ZURICH (Reuters) – The Swiss government proposed on Friday tightening capital requirements for big banks that could prompt UBS and Credit Suisse to issue up to a combined 24 billion Swiss francs (18.41 billion pounds) worth of bail-in bonds.
The draft proposal was put out for comment by the finance ministry until July 12.
“The additional requirements for funds … amounts to some 24 billion Swiss francs for the two big banks,” the draft proposal said, noting UBS and Credit Suisse would gradually have to issue this amount of additional bail-in bonds at the holding level.

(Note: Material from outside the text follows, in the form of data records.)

-- ==== Sys2Proof/Machine/Motion.lean ====
section
/-! DEFINITION. The meanings of a poll falling due and of a sample arrival (R43 to R48, R58, R190). -/

namespace Sys2Proof.Machine

/-- The bytes clocked out in a sensor transfer (R43). -/
def sensorCommand : List Byte := 0xC0 :: List.replicate 7 0x00

/-- The WAIT held for a wake is released at `now` (R190); a gap owed to the last insert then counts from here, since WAIT has not
been released through it (R21). -/
def Arbiter.endWake (a : Arbiter) (now : Nat) : Arbiter :=
  { a with wakeWait := false, gapFrom := if a.wakeWait then a.gapFrom.map fun _ => now else a.gapFrom }

/-- A poll falls due with the port IDLE (R44): a transfer starts, the next due time is one period after this one, and the WAIT
held for a wake is released (R190). -/
def State.poll (s : State) : State :=
  let s1 := s.runTo s.fe.nextPoll
  ((s1.onFe fun f =>
    { f with transfer := some (s1.now + Config.transferTime), nextPoll := f.nextPoll + f.pollPeriod }).onArb fun a =>
    a.endWake s1.now).onPorts fun p => { p with sensorOut := sensorCommand }

/-- POLL_DUE (R44). A transfer always ends before the next poll falls due (R43), so a poll finds the port IDLE. -/
def execPollDue (s : State) : Host.Outcome State Fault Refusal :=
  .next (s.serving fun s =>
    match s.fe.transfer with
    | none => s.poll
    | some _ => s)

/-- A reply classified and processed, and its report handed to the monitor (R46 to R48, R58). -/
def State.takeReply (s : State) (r : SensorReply) : State :=
  if replyFresh r then
    let p := s.fe.takeFresh s.ret.settings r
    (s.onFe fun _ => p.1).takeReport p.2
  else
    let p := s.fe.takeStale
    ((s.onFe fun _ => p.1).count .stale).takeReport p.2

/-- SAMPLE_ARRIVAL (R46): the end of the running transfer. -/
def execSampleArrival (r : SensorReply) (s : State) : Host.Outcome State Fault Refusal :=
  .next (s.serving fun s =>
    match s.fe.transfer with
    | some due => ((s.runTo due).onFe fun f => { f with transfer := none }).takeReply r
    | none => s)

end Sys2Proof.Machine
end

“As a result, the refinancing costs for both big banks will increase by a maximum of 170 million francs a year,” it added, although it called this a conservative estimate that could shrink towards zero as markets reward with lower risk premiums banks’ greater capacity to absorb losses.
UBS and Credit Suisse had no immediate comment on the plan, which still has to be finalised and approved by parliament.
The proposal comes amid international efforts to ensure banks have enough capital to withstand losses amid market turbulence without state aid.
UBS and Credit Suisse have operated under so-called “gone concern” rules since 2016, with scaled-down requirements for other big lenders PostFinance, Raiffeisen and ZKB since this year.
The draft released on Friday also suggests tightening capital requirements for loans that finance investments in Swiss residential property amid concerns that the sector is overheating given ultra-low Swiss interest rates.
But it suggests the government forego changes should banks come up with a self-regulation approach that wins approval from the FINMA watchdog.